Frederik Mijnhardt is CEO of secfi, an equity planning platform for startup executives and employees.
Discontinued last year a new record for public exits, with more than 844 US companies going public via an initial public offering (IPO), direct listing or through a special purpose acquisition company (SPAC). That’s up 105% from 2020, when 410 similar companies went public, according to PitchBook.
The 20 largest US IPOs generated an estimated $41 billion in pre-tax value for employees holding stock options in those companies.
Record participation in public exits is good news for founders and investors, but what about the employees who have been granted stock options at these companies?
We examined our proprietary data as well as publicly available data filed with the Securities and Exchange Commission to uncover the key trends for late-stage unicorn employees in 2021.
Here is an overview of what we found:
Employees could have paid less tax if they exercised their stock options before their company went public.

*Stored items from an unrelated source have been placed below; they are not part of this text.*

/-- The first waiting message of every partition on every unit: it holds back the later ones there (R466). -/
def headMsgs : List (Nat × Nat) → List EgMsg → List EgMsg
  | _, [] => []
  | seen, m :: l =>
    if seen.contains (m.part, m.unit) then headMsgs seen l else m :: headMsgs ((m.part, m.unit) :: seen) l
/-- The arbitration point at which a message leaves: its link, or the Ethernet port of its queue pair (R228, R464, R493). -/
def State.egPoint (s : State) (m : EgMsg) : Nat :=
  if m.unit < 8 then 3 * 2 ^ 20 + m.unit else s.portPoint (s.ethSlot m.part m.chan)
/-- The messages that their units carry and their credits cover. -/
def State.coveredMsgs (s : State) : List EgMsg :=
  (headMsgs [] s.net.waiting).filter fun m =>
    s.unitUp m.unit m.part m.chan && decide (m.body.length ≤ s.descCred m.unit m.part m.chan)
/-- The message that goes next: its partition is the one that its point serves among those that wait there (R229, R493). -/
def State.nextMsg (s : State) : Option EgMsg :=
  let ms := s.coveredMsgs
  ms.find? fun m => s.servesNext (s.egPoint m) ((ms.filter fun x => s.egPoint x == s.egPoint m).map EgMsg.part) == some m.part
/-- Send up to `fuel` messages; each takes a slot for every 64 bytes of its body. -/
def State.pumpMsgs (s : State) : Nat → State
  | 0 => s
  | fuel + 1 =>
    match s.nextMsg with
    | none => s
    | some m =>
      let s := { s with net := { s.net with waiting := s.net.waiting.erase m } }
      ((s.useSlots (s.egPoint m) m.part m.body.length).sendTensor m).pumpMsgs fuel
/-- Send every message that may go. -/
def State.pumpEgress (s : State) : State := s.pumpMsgs s.net.waiting.length
/-- One cycle in which no command is taken: time passes, and messages that waited for their partition's share may go (R467, R493). -/
def State.idleCycle (s : State) : State := (oscCycle s).pumpEgress

/-- Cut a partition's held flits of one unit into runs of one channel, format and tag, at most `min 128 DEPTH` flits each. -/
def State.formRuns (s : State) (p unit step : Nat) : List EgMsg → List Flit → List EgMsg
  | acc, [] => acc.reverse
  | [], f :: l => s.formRuns p unit step [⟨p, unit, f.chan, f.fmt, f.tag, [f.payload], step⟩] l
  | m :: acc, f :: l =>
    if m.chan = f.chan ∧ m.fmt = f.fmt ∧ m.tag = f.tag ∧ m.body.length < min 128 (s.descDepth unit p f.chan) then
      s.formRuns p unit step ({ m with body := m.body ++ [f.payload] } :: acc) l
    else s.formRuns p unit step (⟨p, unit, f.chan, f.fmt, f.tag, [f.payload], step⟩ :: m :: acc) l

/-- Drop a flit at release (R466): SKN_DROP_CNT, SKN_EGRESS_DROP with link, partition and channel. -/
def State.dropEgress (s : State) (unit p c : Nat) : State :=
  let s := if unit < 8 then s.bump Reg.sknDropCnt unit else s
  (s.setBit Reg.sknStatus 0 5).raiseIn p 0x8009 (2 + dieOfUnit unit) (le1 unit ++ le1 p ++ le1 c)

/-- Release a partition's egress hold at its milestone (R442, R466): drop what no descriptor in force or no carrying link serves,
form the rest into messages per unit, and send. -/
def State.releaseEgress (s : State) (p step : Nat) : State :=
  let held := (s.part p).egress.map Egress.flit
  let s := s.modPart p fun q => { q with egress := [] }
  let unitOf (f : Flit) : Nat := bits f.dest 10 5
  let ok (s : State) (f : Flit) : Bool := s.descDepth (unitOf f) p f.chan != 0 && s.unitUp (unitOf f) p f.chan
  let s' := held.foldl (fun s f => if ok s f then s else s.dropEgress (unitOf f) p f.chan) s
  let msgs := (List.range 9).flatMap fun u => s.formRuns p u step [] (held.filter fun f => unitOf f == u && ok s f)
  ({ s' with net := { s'.net with waiting := s'.net.waiting ++ msgs } }).pumpEgress

/-! ## CONTEXT messages (R472) -/

/-- Links set in SKN_CTX_LINKS, ascending. -/
def State.ctxLinks (s : State) : List Nat := (List.range 8).filter fun l => (s.reg Reg.sknCtxLinks).testBit l
/-- Send a context-transfer body of a session to a device: on link SESSION mod m of the m links. In GROUPED mode the manual does not
say where the destination's group and member come from: free values. -/
def State.sendContext (s : State) (dev spart dpart : Nat) (session : Word) (body : Bytes) : State :=
  let ls := s.ctxLinks
  if ls.isEmpty then s
  else
    let l := ls.getD (session.toNat % ls.length) 0
    let (k, s) := s.fresh
    let w := (Config.freeWord k).toNat
    let g := if s.grouped then w % 512 else 0
    let m := if s.grouped then w / 512 % 128 else 0
    let via := if s.grouped = true ∧ s.fld Reg.sknRoute 0 1 1 = 1 then s.viaGroup session.toNat g dev else none
    s.linkSend l 1 (s.message { cls := 1, ddev := dev, spart := spart, dpart := dpart, job := s.fld Reg.sknPath l 15 0, dgroup := g, dmember := m,
                                via := via } body)

/-! ## Link states (R485, R486) -/

/-- Set a link's state. -/
def State.setLink (s : State) (l st : Nat) : State := s.setFld Reg.sknState l 2 0 st

/-- Write the lanes' roles to their registers, SPARE and LANES_OK. -/
def State.setRoles (s : State) (l : Nat) (roles : List Nat) : State :=
  let s := s.modLink l fun x => { x with roles := roles }
  let s := (List.range 5).foldl (fun s k => s.setFld Reg.sknLaneStat (l + 16 * k) 2 0 (roles.getD k 0)) s
  let ok := ((List.range 5).map fun k => if roles.getD k 0 = 6 then 0 else 2 ^ k).sum
  (s.setFld Reg.sknState l 18 16 (match roles.findIdx? (· == 4) with
    | some k => k
    | none => 7)).setFld Reg.sknState l 12 8 ok

/-- The link leaves UP for a state (R486): the retry buffer, partial messages and pending returns go; a recalibration is abandoned and
the roles return (14_calibration_and_thermal.md). -/
def State.leaveUp (s : State) (l st : Nat) : State :=
  let up := s.linkState l = 2
  let x := s.link l
  let s := s.setLink l st
  if up then
    let partials := (x.rx.filter fun e => !e.2.isEmpty).length
    let s := s.modLink l fun x => { x with
      retry := [], ackAt := none, txq := [], rx := [], owed := [], skip := false, before := none }
    let s := match x.before with
      | some r => s.setRoles l r
      | none => s
    let s := { s with net := { s.net with freed := s.net.freed.filter fun e => e.orig.unit != l } }
    ((s.bump Reg.sknDropCnt l partials).setBit Reg.sknStatus 0 3).raise 0x8002 (le1 l) (2 + dieOfUnit l)
  else s

/-- The link reaches UP (R484, R486): 64 credits per class, every descriptor on it back to DEPTH, waiting messages go. -/
def State.enterUp (s : State) (l : Nat) : State :=
  let s := s.setLink l 2
  let s := s.modLink l fun x => { x with
    txSeq := 0, rxLast := 4095
    skip := false, retry := [], ackAt := none, credit := [], owed := [], txq := [], rx := [] }
  let s := (List.range 512).foldl (fun s k =>
    let d := s.descDepth l (k / 32) (k % 32)
    if d = 0 then s else s.setDescCred l (k / 32) (k % 32) d) s
  (s.raise 0x8001 (le1 l ++ le2 (s.fld Reg.sknPeer l 15 0) ++ le2 (s.fld Reg.sknPeer l 25 16)) (2 + dieOfUnit l)).pumpEgress

/-! ## Queue pairs (R458, R464) -/

/-- Service of a slot: 1 MANAGEMENT, 2 SERVING, 3 PEER. -/
def slotService (k : Nat) : Nat := if k < 6 then 1 else if k < 262 then 2 else 3
/-- Slots of the module. -/
def slotOk (k : Nat) : Bool := decide (k < 326)

/-- Write a slot's ETH_QP registers from its state. -/
def State.showQp (s : State) (k : Nat) : State :=
  let q := s.qp k
  let w := q.st + slotService k * 2 ^ 4 + q.port * 2 ^ 8 + (if k < 6 then k else 0) * 2 ^ 12 + (if 262 ≤ k then q.device else 0) * 2 ^ 16
  ((s.setReg Reg.ethQpState k (if q.st = 0 then 0 else w)).setReg Reg.ethQpLqpn k q.lqpn).setReg Reg.ethQpRqpn k q.rqpn

/-- Reset an access context's select registers and latches, and end its counter binding (R17, R605). -/
def State.resetCtx (s : State) (c : Nat) : State :=
  (s.modCtx c fun x => { Ctx.init with sample := x.sample, seen := x.seen, read := x.read }).setReg Reg.cntCtxBind c 0

/-- Tear a queue pair down (R17, R464): its slot is free, and a management slot's context is reset. -/
def State.freeQp (s : State) (k : Nat) : State :=
  let s := (s.modQp k fun _ => Qp.init).showQp k
  let s := s.setReg Reg.ethQpRate k 200000
  if k < 6 then s.resetCtx k else s

/-- A queue pair enters ERROR (R464, R503): the event, then it is torn down. -/
def State.qpError (s : State) (k : Nat) : State :=
  if (s.qp k).st = 0 then s
  else
    ((s.setBit Reg.ethStatus 0 1).raise 0x8012 (le2 (0x2000 + k) ++ le2 k ++ le1 (slotService k)) 2).freeQp k

end Sys2Proof.Machine
end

- In 2021, startup employees paid an estimated $11 billion in avoidable taxes by exercising their stock options after exit rather than before exit.
- On average, Secfi clients paid $543,254 to exercise their pre-exit stock options in 2021 (roughly double their annual household income), with taxes making up 73% of the cost.
- Employees at companies that went public in 2021 saved an average of nearly $415,000 by exercising before an IPO.
- Pre-exit stock option exercise rates vary widely from company to company, ranging from just 2.4% at the low end to more than 77% at the high end, which could be an indication of employees’ trust in their company.
$11 billion in unnecessary taxes paid in 2021
In 2021, employees of VC-backed US startups that went public paid an estimated $11 billion in additional taxes for waiting to exercise their stock options after exit, according to a SECFI estimate of 172 in the US-based VC-backed public exits.
Employees could have paid less tax if they exercised their stock options before their company went public. This could also have maximized their profits when selling their shares. In 2021, the high exercise cost of stock options remained a major impediment to individuals exercising their stock options early.